It should be noted that the existing implementation of the SMC-FCS algorithm does not cover our substantive model, the propensity score-weighted analysis, consequently, we decided to use the model for the propensity score as our substantive model. For each partially observed covariate we specified a “prediction model” meaning a regression model to predict the missing value of a partly observed covariate (the response in the regression model in question) given the PTSD score and any additional covariates as deemed relevant based on subject matter insight and exploratory plots. When entering as the response variable, all continuous partially observed covariates were modeled using linear regression with relevant transformation and all discrete covariates were modeled using logistic, multinomial or proportional odds regression. When entering as “predictor variables”, all continuous covariates were modeled as restricted cubic splines with knots at the 10th, 50th and 90th percentiles; all discrete covariates and interactions entered unaltered (see supplementary materials in (1)). The sampling interval between the imputations was decided based on plots of the parameter estimates against the sampling interval.

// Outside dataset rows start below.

-- ==== Sys2Proof/Tests/Slice0.lean ====
section
/-! SUPPORT. Tests: well-formedness, decoding of words written out from the spec's encodings, one step of each instruction
against the vectors of spec/95_test_vectors.md (V1 to V38), and for every statement with hypotheses a concrete case that
meets them all. Every expected value is the spec's. -/

-- One theorem at a time: a hundred short proofs elaborated at once ask for more threads than the check's memory holds.
set_option Elab.async false

namespace Sys2Proof.Tests

open Sys2Proof.Machine

/-! ### States to test on -/

/-- Waiting for a query, as V1 leaves the link. -/
def listening : State := { State.reset with ls := .hdl, tmrArmed := true, linectl := lineRow .hdl }

/-- Waiting for a query, with acquisition answers to come. -/
def scripted (replies : List AdcReply) : State := { listening with adc := replies }

/-- A response is in the buffer and `pos` bytes of it are sent. -/
def holding (bytes : List Byte) (pos : Nat) : State :=
  { listening with
    ls := .hdt
    linectl := lineRow .hdt
    rb := ⟨Vector.ofFn fun j => bytes.getD j.val 0, bytes.length, pos⟩ }

/-- In the middle of a SERVO frame. -/
def receiving (n : Nat) (prev : Byte) (ck : Word16) : State := { State.reset with fa := ⟨true, n, prev, ck⟩ }

/-- Registry entry 1 declares width 3 (V35). -/
def width3 : State := { listening with cfg := { rc with reg := #v[⟨1, 0x0301⟩, ⟨2, 0x0403⟩, ⟨0, 0⟩] } }

/-- All bytes of the last response are sent (R149). -/
def lastSent : State :=
  { holding [0x04, 0x81, 0x7A, 0xFF] 4 with ls := .hdtr, linectl := lineRow .hdtr }

/-- The handler waits for an acquisition that never returns. -/
def stalled : State := { listening with stall := some 2 }

/-- The schedule holds one EV_RX(7A). -/
def oneByteDue : State := { State.reset with inbox := [.one (.event 0x17A)] }

/-- One instruction, if it answers a next state. -/
def result (i : Instr) (s : State) : Option State :=
  match exec i s with
  | .next t => some t
  | _ => none

/-- V1's channel pairs. -/
def neutral : List Word16 := List.replicate 14 0x05DC

/-! ### Well-formedness -/

theorem test_wellFormed_servo_13_pairs : (Instr.servo (List.replicate 13 0x05DC) 0xF351).wellFormed = false := by decide
theorem test_wellFormed_servo_15_pairs : (Instr.servo (List.replicate 15 0x05DC) 0xF351).wellFormed = false := by decide
theorem test_wellFormed_servo : (Instr.servo neutral 0xF351).wellFormed = true := by decide

/-! ### Decoding: words written out from R72, R75, R77 to R79 and R84 -/

/-- V1's 32 bytes, by 16-bit words from the last to the first. -/
theorem test_decode_servo :
    decodeTableWord 256 0x51F3DC05DC05DC05DC05DC05DC05DC05DC05DC05DC05DC05DC05DC05DC052040 =
      some (.servo neutral 0xF351) := by decide +kernel

/-- V12: the two bytes of a pair and the pairs themselves stay apart. -/
theorem test_decode_servo_order :
    decodeTableWord 256 0xADF4DC05DC05DC05DC05DC05DC05DC05DC05DC05DC05DC05DC05400600202040 =
      some (.servo (0x2000 :: 0x0640 :: List.replicate 12 0x05DC) 0xF4AD) := by decide +kernel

To combine propensity score-weighting and multiple imputation to produce the estimate of association we used the “within” procedure (17,18): a number of data sets were imputed, for each data set the prevalence difference of PTSD according to long-distance migration was estimated and averaged to give the point estimate (“impute, compute, combine”). The 95-percentile confidence interval was found by bootstrapping this procedure. The procedure is illustrated in Figure 1.
*The bootstrap is repeated multiple times, for example 1000, to be able to estimate the 95-percentile confidence interval.
All data management, analysis and plots were done in R (19) with heavy reliance on packages “smcfcs” (12) for SMC-FCS multiple imputation; “WeightIt” (20) and “cobalt” (21) for estimation of propensity score weights and assessment of covariate balance; “boot” (22) for parallelized bootstrapping; “furrr” (23) for further parallelizing procedures; and “tidyverse” packages (24) for data wrangling and plotting. The code was run on two Ubuntu systems (18.04.5 and 20.04.1) and a Windows 10 system; all running R 4.0.3. The analysis plan and all R code for analysis and plots, including the specific settings in each procedure are available from https://github.com/eiset/ARCH.
Results
The simple propensity score model (no interaction terms) with weight truncation at 1st and 99th percentile obtained acceptable balance on all covariates and was chosen as our model. Unfortunately, but not surprisingly, we had to modify our first choice of substantive model (i.e. the propensity score model used in the imputation) due to computational/numerical problems by collapsing two levels of one of the substantive model covariates and two levels of one of the auxiliary covariate (1).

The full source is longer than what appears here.